Behavioral/lifestyle intervention counseling.

Table 2 summarizes the prevalence of hypertension diagnosis/awareness, as well as the proportion of those aware who reported receiving lifestyle counseling in a subset of countries that reported this data. Among the behavioral interventions, salt reduction was advised to over half of those with diagnosed hypertension in all but four countries. In most countries, both weight loss and exercise were advised to over 20% of those with hypertension, while the proportion of those advised to quit smoking was comparatively low. The subnational sample in Central African Republic – Ombella M’Poko had the highest rates of lifestyle and behavioral counseling, with 78.2% (73.5 – 82.9) advised on salt reduction, 58.1% (44.1 – 72.1) on weight loss, 55.5% (45.3 – 65.7) on exercise, and 47.5% (37.1 – 57.9) on smoking cessation. Of note, these estimates were markedly higher than the other subnational sample from the Central African Republic (Bangui), despite both locations having comparable prevalence of the other hypertension outcomes.

Table 2.

Behavioral interventions advised among those with diagnosed hypertension (regardless of treatment status) in 9 countries in which this data was collected.

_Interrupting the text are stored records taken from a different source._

-- ==== Sys2Proof/Laws/KeepsQueueCmds.lean ====
section
/-! SUPPORT. `Keeps` of the operations of QueueCmds, MemoryCmds, DispatchOps, DispatchCmds, CopyCmds. -/

namespace Sys2Proof.Machine

theorem keeps_countDiverge {L : Nat} {r s : State} (hL : Sub 0x400000000 L) (h : Keeps L r s) :
    Keeps L r (State.countDiverge s) := by
  unfold State.countDiverge
  try dsimp only
  repeat' first
    | with_reducible assumption | with_reducible apply keepsR_next | with_reducible apply keeps_foldl
    | exact within hL rfl | intro _ | split
    | (fail_if_no_progress with_reducible apply keeps_set_recorder (within hL rfl))

theorem keeps_diverge {L : Nat} {r s : State} (hL : Sub 0x22400080210 L) (h : Keeps L r s) :
    Keeps L r (State.diverge s) := by
  unfold State.diverge
  try dsimp only
  repeat' first
    | with_reducible assumption | with_reducible apply keepsR_next | with_reducible apply keeps_foldl
    | with_reducible apply keeps_note | with_reducible apply keeps_countDiverge | exact within hL rfl

theorem keeps_replayDrop {L : Nat} {r s : State} (hL : Sub 0x22000080210 L) (h : Keeps L r s) :
    Keeps L r (State.replayDrop s) := by
  unfold State.replayDrop
  try dsimp only
  repeat' first
    | with_reducible assumption | with_reducible apply keepsR_next | with_reducible apply keeps_foldl
    | with_reducible apply keeps_note

theorem keeps_recordCommand {L : Nat} {r s : State} (hL : Sub 0x22400080210 L) (h : Keeps L r s)
    (q : QueueId) (idx : Word) (extra : List Byte) :
    Keeps L r (State.recordCommand s q idx extra) := by
  unfold State.recordCommand
  try dsimp only
  repeat' first
    | with_reducible assumption | with_reducible apply keepsR_next | with_reducible apply keeps_foldl
    | with_reducible apply keeps_record | exact within hL rfl | intro _ | split

theorem keeps_takeEnable {L : Nat} {r s : State} (hL : Sub 0x22000081290 L) (h : Keeps L r s) (q : QueueId) :
    Keeps L r (State.takeEnable s q) := by
  unfold State.takeEnable
  try dsimp only
  repeat' first
    | with_reducible assumption | with_reducible apply keepsR_next | with_reducible apply keeps_foldl
    | with_reducible apply keeps_updQueue | with_reducible apply keeps_ltrUpdate
    | with_reducible apply keeps_report | exact within hL rfl | intro _ | split

theorem keeps_enableQueue {L : Nat} {r s : State} (hL : Sub 0x22000081290 L) (h : Keeps L r s) (q : QueueId) :
    Keeps L r (State.enableQueue s q) := by
  unfold State.enableQueue
  try dsimp only
  repeat' first
    | with_reducible assumption | with_reducible apply keepsR_next | with_reducible apply keeps_foldl
    | with_reducible apply keeps_updQueue | with_reducible apply keeps_takeEnable | exact within hL rfl
    | intro _ | split

theorem keeps_disableQueue {L : Nat} {r s : State} (hL : Sub 0x220800cd2d0 L) (h : Keeps L r s) (q : QueueId) :
    Keeps L r (State.disableQueue s q) := by
  unfold State.disableQueue
  try dsimp only
  repeat' first
    | with_reducible assumption | with_reducible apply keepsR_next | with_reducible apply keeps_foldl
    | with_reducible apply keeps_updQueue | with_reducible apply keeps_discardUnstarted
    | with_reducible apply keeps_settle | exact within hL rfl | intro _ | split

theorem keeps_restartQueue {L : Nat} {r s : State} (hL : Sub 0x1000 L) (h : Keeps L r s) (q : QueueId) :
    Keeps L r (State.restartQueue s q) := by
  unfold State.restartQueue
  try dsimp only
  repeat' first
    | with_reducible assumption | with_reducible apply keepsR_next | with_reducible apply keeps_foldl
    | with_reducible apply keeps_updQueue

theorem keeps_recordRegWrite {L : Nat} {r s : State} (hL : Sub 0x22400080210 L) (h : Keeps L r s)
    (offset : Nat) (value : Nat) :
    Keeps L r (State.recordRegWrite s offset value) := by
  unfold State.recordRegWrite
  try dsimp only
  repeat' first
    | with_reducible assumption | with_reducible apply keepsR_next | with_reducible apply keeps_foldl
    | with_reducible apply keeps_record

theorem keeps_applyQueueCtrl {L : Nat} {r s : State} (hL : Sub 0x224800cd2d0 L) (h : Keeps L r s)
    (q : QueueId) (v : Nat) :
    Keeps L r (State.applyQueueCtrl s q v) := by
  unfold State.applyQueueCtrl
  try dsimp only
  repeat' first
    | with_reducible assumption | with_reducible apply keepsR_next | with_reducible apply keeps_foldl
    | with_reducible apply keeps_enableQueue | with_reducible apply keeps_restartQueue
    | with_reducible apply keeps_recordRegWrite | with_reducible apply keeps_disableQueue | exact within hL rfl
    | intro _ | split

theorem keeps_writeQueueCtrl {L : Nat} {r s : State} (hL : Sub 0x224800cd2d0 L) (h : Keeps L r s)
    (q : QueueId) (v : Nat) :
    Keeps L r (State.writeQueueCtrl s q v) := by
  unfold State.writeQueueCtrl
  try dsimp only
  repeat' first
    | with_reducible assumption | with_reducible apply keepsR_next | with_reducible apply keeps_foldl
    | with_reducible apply keeps_replayDrop | with_reducible apply keeps_applyQueueCtrl | exact within hL rfl
    | intro _ | split

theorem keeps_execQueueEnable {L : Nat} {r s : State} (hL : Sub 0x224802cd2d8 L) (h : Keeps L r s)
    (q : QueueId) :
    KeepsR L r (execQueueEnable q s) := by
  unfold execQueueEnable
  try dsimp only
  repeat' first
    | with_reducible assumption | with_reducible apply keepsR_next | with_reducible apply keeps_foldl
    | with_reducible apply keeps_wakeSlack | with_reducible apply keeps_writeQueueCtrl | exact within hL rfl
    | intro _ | split

theorem keeps_execQueueDisable {L : Nat} {r s : State} (hL : Sub 0x224802cd2d8 L) (h : Keeps L r s)
    (q : QueueId) :
    KeepsR L r (execQueueDisable q s) := by
  unfold execQueueDisable
  try dsimp only
  repeat' first
    | with_reducible assumption | with_reducible apply keepsR_next | with_reducible apply keeps_foldl
    | with_reducible apply keeps_wakeSlack | with_reducible apply keeps_writeQueueCtrl | exact within hL rfl
    | intro _ | split

theorem keeps_execQueueRestart {L : Nat} {r s : State} (hL : Sub 0x224802cd2d8 L) (h : Keeps L r s)
    (q : QueueId) :
    KeepsR L r (execQueueRestart q s) := by
  unfold execQueueRestart
  try dsimp only
  repeat' first
    | with_reducible assumption | with_reducible apply keepsR_next | with_reducible apply keeps_foldl
    | with_reducible apply keeps_wakeSlack | with_reducible apply keeps_writeQueueCtrl | exact within hL rfl
    | intro _ | split

theorem keeps_sample {L : Nat} {r s : State} (hL : Sub 0x2240008d210 L) (h : Keeps L r s)
    (q : QueueId) (bytes : List Byte) :
    Keeps L r (State.sample s q bytes) := by
  unfold State.sample
  try dsimp only
  repeat' first
    | with_reducible assumption | with_reducible apply keepsR_next | with_reducible apply keeps_foldl
    | with_reducible apply keeps_setHead | with_reducible apply keeps_record | with_reducible apply keeps_trace
    | with_reducible apply keeps_noteBlocked | exact within hL rfl | intro _ | split
    | (fail_if_no_progress with_reducible apply keeps_set_flights (within hL rfl))

theorem keeps_sampleSome {L : Nat} (hL : Sub 0x2240008d210 L) (x1 : Nat) :
    ∀ {r s : State} (_ : Keeps L r s) (q : QueueId), Keeps L r (State.sampleSome q x1 s) := by
  induction x1 with
  | zero =>
    intro r s h q
    unfold State.sampleSome
    try dsimp only
    repeat' first
    | with_reducible assumption
  | succ x1 ih =>
    intro r s h q
    unfold State.sampleSome
    try dsimp only
    repeat' first
      | with_reducible assumption | with_reducible apply keepsR_next | with_reducible apply keeps_foldl
      | with_reducible apply keeps_updQueue | with_reducible apply keeps_send | with_reducible apply keeps_sample
      | with_reducible apply keeps_sample | with_reducible apply keeps_send | with_reducible apply keeps_updQueue
      | with_reducible apply ih | exact within hL rfl | intro _ | split

theorem keeps_sweepQueue {L : Nat} {r s : State} (hL : Sub 0x224800cd2d0 L) (h : Keeps L r s) (q : QueueId) :
    Keeps L r (State.sweepQueue s q) := by
  unfold State.sweepQueue
  try dsimp only
  repeat' first
    | with_reducible assumption | with_reducible apply keepsR_next | with_reducible apply keeps_foldl
    | with_reducible apply keeps_settle | with_reducible apply keeps_stopQueue
    | with_reducible apply keeps_sampleSome | with_reducible apply keeps_report | exact within hL rfl | intro _
    | split

theorem keeps_execQueueSweep {L : Nat} {r s : State} (hL : Sub 0x226800dd2d0 L) (h : Keeps L r s) :
    KeepsR L r (execQueueSweep s) := by
  unfold execQueueSweep
  try dsimp only
  repeat' first
    | with_reducible assumption | with_reducible apply keepsR_next | with_reducible apply keeps_foldl
    | with_reducible apply keeps_sweepQueue | with_reducible apply keeps_advanceTo
    | with_reducible apply keeps_trace | with_reducible apply keeps_wakeAll | exact within hL rfl | intro _
    | split | (fail_if_no_progress with_reducible apply keeps_set_sched (within hL rfl))

theorem keeps_recordBare {L : Nat} {r s : State} (hL : Sub 0x22400080210 L) (h : Keeps L r s) (f : Flight) :
    Keeps L r (State.recordBare s f) := by
  unfold State.recordBare
  try dsimp only
  repeat' first
    | with_reducible assumption | with_reducible apply keepsR_next | with_reducible apply keeps_foldl
    | with_reducible apply keeps_recordCommand | exact within hL rfl | intro _ | split

theorem keeps_notePredicate {L : Nat} {r s : State} (hL : Sub 0x22400080210 L) (h : Keeps L r s) (f : Flight) :
    Keeps L r (State.notePredicate s f) := by
  unfold State.notePredicate
  try dsimp only
  repeat' first
    | with_reducible assumption | with_reducible apply keepsR_next | with_reducible apply keeps_foldl
    | with_reducible apply keeps_record | with_reducible apply keeps_diverge | exact within hL rfl | intro _
    | split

Country Prevalence of diagnosed hypertension
% (95% CI)		 Proportion of those diagnosed/aware advised on behavioral interventions
% (95% CI)
Salt reduction Weight loss Exercise Smoking cessation
Lesotho 13.9 (11.9–15.8) 50.1 (42.7–57.5) 27 (21–33.1) 37.4 (30.1–44.6) 24 (17.7–30.2)

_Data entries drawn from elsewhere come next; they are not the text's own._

-- ==== Sys2Proof/Laws/Frames.lean ====
section
/-! SUPPORT. What the shared operations leave unchanged, field by field. -/

namespace Sys2Proof.Machine

/-! `report` -/

section
variable (s : State) (e : Event)
@[simp] theorem report_part : (s.report e).part = s.part :=
  (keeps_report (L := 0x22000080210) rfl (.refl _ s) _).same .part rfl
@[simp] theorem report_secure : (s.report e).secure = s.secure :=
  (keeps_report (L := 0x22000080210) rfl (.refl _ s) _).same .secure rfl
@[simp] theorem report_boot : (s.report e).boot = s.boot :=
  (keeps_report (L := 0x22000080210) rfl (.refl _ s) _).same .boot rfl
@[simp] theorem report_env : (s.report e).env = s.env :=
  (keeps_report (L := 0x22000080210) rfl (.refl _ s) _).same .env rfl
@[simp] theorem report_aer : (s.report e).aer = s.aer :=
  (keeps_report (L := 0x22000080210) rfl (.refl _ s) _).same .aer rfl
@[simp] theorem report_hostif : (s.report e).hostif = s.hostif :=
  (keeps_report (L := 0x22000080210) rfl (.refl _ s) _).same .hostif rfl
@[simp] theorem report_ltr : (s.report e).ltr = s.ltr :=
  (keeps_report (L := 0x22000080210) rfl (.refl _ s) _).same .ltr rfl
@[simp] theorem report_ready : (s.report e).ready = s.ready :=
  (keeps_report (L := 0x22000080210) rfl (.refl _ s) _).same .ready rfl
@[simp] theorem report_heart : (s.report e).heart = s.heart :=
  (keeps_report (L := 0x22000080210) rfl (.refl _ s) _).same .heart rfl
@[simp] theorem report_marks : (s.report e).marks = s.marks :=
  (keeps_report (L := 0x22000080210) rfl (.refl _ s) _).same .marks rfl
@[simp] theorem report_queues : (s.report e).queues = s.queues :=
  (keeps_report (L := 0x22000080210) rfl (.refl _ s) _).same .queues rfl
@[simp] theorem report_flags : (s.report e).flags = s.flags :=
  (keeps_report (L := 0x22000080210) rfl (.refl _ s) _).same .flags rfl
@[simp] theorem report_ctxs : (s.report e).ctxs = s.ctxs :=
  (keeps_report (L := 0x22000080210) rfl (.refl _ s) _).same .ctxs rfl
@[simp] theorem report_flights : (s.report e).flights = s.flights :=
  (keeps_report (L := 0x22000080210) rfl (.refl _ s) _).same .flights rfl
@[simp] theorem report_sched : (s.report e).sched = s.sched :=
  (keeps_report (L := 0x22000080210) rfl (.refl _ s) _).same .sched rfl
@[simp] theorem report_manifest : (s.report e).manifest = s.manifest :=
  (keeps_report (L := 0x22000080210) rfl (.refl _ s) _).same .manifest rfl
@[simp] theorem report_quays : (s.report e).quays = s.quays :=
  (keeps_report (L := 0x22000080210) rfl (.refl _ s) _).same .quays rfl
@[simp] theorem report_harbour : (s.report e).harbour = s.harbour :=
  (keeps_report (L := 0x22000080210) rfl (.refl _ s) _).same .harbour rfl
@[simp] theorem report_memctl : (s.report e).memctl = s.memctl :=
  (keeps_report (L := 0x22000080210) rfl (.refl _ s) _).same .memctl rfl
@[simp] theorem report_memhost : (s.report e).memhost = s.memhost :=
  (keeps_report (L := 0x22000080210) rfl (.refl _ s) _).same .memhost rfl
@[simp] theorem report_portErrs : (s.report e).portErrs = s.portErrs :=
  (keeps_report (L := 0x22000080210) rfl (.refl _ s) _).same .portErrs rfl
@[simp] theorem report_ports : (s.report e).ports = s.ports :=
  (keeps_report (L := 0x22000080210) rfl (.refl _ s) _).same .ports rfl
@[simp] theorem report_streams : (s.report e).streams = s.streams :=
  (keeps_report (L := 0x22000080210) rfl (.refl _ s) _).same .streams rfl
@[simp] theorem report_blanks : (s.report e).blanks = s.blanks :=
  (keeps_report (L := 0x22000080210) rfl (.refl _ s) _).same .blanks rfl
@[simp] theorem report_trigs : (s.report e).trigs = s.trigs :=
  (keeps_report (L := 0x22000080210) rfl (.refl _ s) _).same .trigs rfl
@[simp] theorem report_sessions : (s.report e).sessions = s.sessions :=
  (keeps_report (L := 0x22000080210) rfl (.refl _ s) _).same .sessions rfl
@[simp] theorem report_codecs : (s.report e).codecs = s.codecs :=
  (keeps_report (L := 0x22000080210) rfl (.refl _ s) _).same .codecs rfl
@[simp] theorem report_deckFaults : (s.report e).deckFaults = s.deckFaults :=
  (keeps_report (L := 0x22000080210) rfl (.refl _ s) _).same .deckFaults rfl
@[simp] theorem report_deckOwner : (s.report e).deckOwner = s.deckOwner :=
  (keeps_report (L := 0x22000080210) rfl (.refl _ s) _).same .deckOwner rfl
@[simp] theorem report_deckReduced : (s.report e).deckReduced = s.deckReduced :=
  (keeps_report (L := 0x22000080210) rfl (.refl _ s) _).same .deckReduced rfl
@[simp] theorem report_tide : (s.report e).tide = s.tide :=
  (keeps_report (L := 0x22000080210) rfl (.refl _ s) _).same .tide rfl
@[simp] theorem report_recorder : (s.report e).recorder = s.recorder :=
  (keeps_report (L := 0x22000080210) rfl (.refl _ s) _).same .recorder rfl
@[simp] theorem report_power : (s.report e).power = s.power :=
  (keeps_report (L := 0x22000080210) rfl (.refl _ s) _).same .power rfl
@[simp] theorem report_keep : (s.report e).keep = s.keep :=
  (keeps_report (L := 0x22000080210) rfl (.refl _ s) _).same .keep rfl
@[simp] theorem report_lighthouse : (s.report e).lighthouse = s.lighthouse :=
  (keeps_report (L := 0x22000080210) rfl (.refl _ s) _).same .lighthouse rfl
@[simp] theorem report_seeds : (s.report e).seeds = s.seeds :=
  (keeps_report (L := 0x22000080210) rfl (.refl _ s) _).same .seeds rfl
@[simp] theorem report_freeCount : (s.report e).freeCount = s.freeCount :=
  (keeps_report (L := 0x22000080210) rfl (.refl _ s) _).same .freeCount rfl
@[simp] theorem report_pending : (s.report e).pending = s.pending :=
  (keeps_report (L := 0x22000080210) rfl (.refl _ s) _).same .pending rfl
end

Tanzania - Zanzibar 13.2 (10.2–16.1) 52.7 (45.1–60.3) 23.8 (17.5–30) 33.1 (26.6–39.5) 11.8 (7–16.5)
Comoros 11 (9.9–12.1) 55.8 (51.4–60.2) 23.5 (19.6–27.4) 24.5 (20.4–28.6) 14.6 (11.2–18.1)
Liberia 11 (8.8–13.2) 53.5 (46.7–60.2) 27 (21.9–32.1) 28.4 (21.8–35) 17.6 (12.7–22.5)

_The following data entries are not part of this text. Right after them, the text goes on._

-- ==== Sys2Proof/Laws/KeepsManifest.lean ====
section
/-! SUPPORT. `Keeps` of the operations of ManifestOps, ManifestCmds, FirmwareCmds, LighthouseCmds, StreamCmds, CodecCmds, PowerCmds. -/

namespace Sys2Proof.Machine

theorem keeps_startLoad {L : Nat} {r s : State} (hL : Sub 0xa0200 L) (h : Keeps L r s) :
    Keeps L r (State.startLoad s) := by
  unfold State.startLoad
  try dsimp only
  repeat' first
    | with_reducible assumption | with_reducible apply keepsR_next | with_reducible apply keeps_foldl
    | with_reducible apply keeps_trace | exact within hL rfl | intro _ | split
    | (fail_if_no_progress with_reducible apply keeps_set_manifest (within hL rfl))

theorem keeps_writeManifestCtrl {L : Nat} {r s : State} (hL : Sub 0x220000a0210 L) (h : Keeps L r s)
    (enable : Bool) (perQuay : Bool) (drain : Bool) (quays : Byte) :
    Keeps L r (State.writeManifestCtrl s enable perQuay drain quays) := by
  unfold State.writeManifestCtrl
  try dsimp only
  repeat' first
    | with_reducible assumption | with_reducible apply keepsR_next | with_reducible apply keeps_foldl
    | with_reducible apply keeps_replayDrop | with_reducible apply keeps_note
    | with_reducible apply keeps_startLoad | exact within hL rfl | intro _ | split
    | (fail_if_no_progress with_reducible apply keeps_set_manifest (within hL rfl))

theorem keeps_recordManifest {L : Nat} {r s : State} (hL : Sub 0x22400080210 L) (h : Keeps L r s)
    (code : BitVec 16) :
    Keeps L r (State.recordManifest s code) := by
  unfold State.recordManifest
  try dsimp only
  repeat' first
    | with_reducible assumption | with_reducible apply keepsR_next | with_reducible apply keeps_foldl
    | with_reducible apply keeps_record

theorem keeps_refuseManifest {L : Nat} {r s : State} (hL : Sub 0x224000a0210 L) (h : Keeps L r s)
    (code : BitVec 16) (sec : Byte) (item : BitVec 16) :
    Keeps L r (State.refuseManifest s code sec item) := by
  unfold State.refuseManifest
  try dsimp only
  repeat' first
    | with_reducible assumption | with_reducible apply keepsR_next | with_reducible apply keeps_foldl
    | with_reducible apply keeps_note | with_reducible apply keeps_diverge | exact within hL rfl | intro _
    | split | (fail_if_no_progress with_reducible apply keeps_set_manifest (within hL rfl))

theorem keeps_forgetBut {L : Nat} (hL : Sub 0x8000080000 L) (x1 : Nat) :
    ∀ {r s : State} (_ : Keeps L r s) (keep : List (Nat × Nat)) (x2 : Nat) (x3 : Nat), Keeps L r (State.forgetBut keep x1 x2 x3 s) := by
  induction x1 with
  | zero =>
    intro r s h keep x2 x3
    unfold State.forgetBut
    try dsimp only
    repeat' first
    | with_reducible assumption
  | succ x1 ih =>
    intro r s h keep x2 x3
    unfold State.forgetBut
    try dsimp only
    repeat' first
      | with_reducible assumption | with_reducible apply keepsR_next | with_reducible apply keeps_foldl
      | with_reducible apply keeps_State_forget | with_reducible apply keeps_State_forget
      | with_reducible apply ih | exact within hL rfl | intro _ | split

Central African Republic - Bangui 10.7 (8.9–12.5) 38.3 (31.5–45.2) 24 (18.4–29.7) 15.7 (10.5–20.9) 11.8 (7.4–16.3)
Central African Republic - Ombella M’Poko 9.4 (7.1–11.6) 78.2 (73.5–82.9) 58.1 (44.1–72.1) 55.5 (45.3–65.7) 47.5 (37.1–57.9)
Tanzania 8.1 (6.7–9.5) 38.6 (31.6–45.6) 20.3 (14.4–26.2) 25.8 (20–31.6) 15.4 (10.2–20.6)
The Gambia 7.7 (6.4–8.9) 58.6 (50.5–66.6) 26 (19.1–33) 43.1 (34.7–51.6) 9.1 (4.8–13.5)
Eritrea 7.2 (6.2–8.2) 70.1 (65.2–75) 38.1 (31.9–44.3) 55.2 (48.8–61.6) 9.2 (4.9–13.4)
Togo 7.2 (6.1–8.3) 34.2 (27–41.4) 17.4 (12–22.8) 14.7 (10.6–18.9) 4.7 (2.1–7.2)
Rwanda 2.8 (2.4–3.2) 49.8 (42.3–57.3) 21 (15.4–26.6) 20.5 (14.7–26.3) 9.2 (4.9–13.4)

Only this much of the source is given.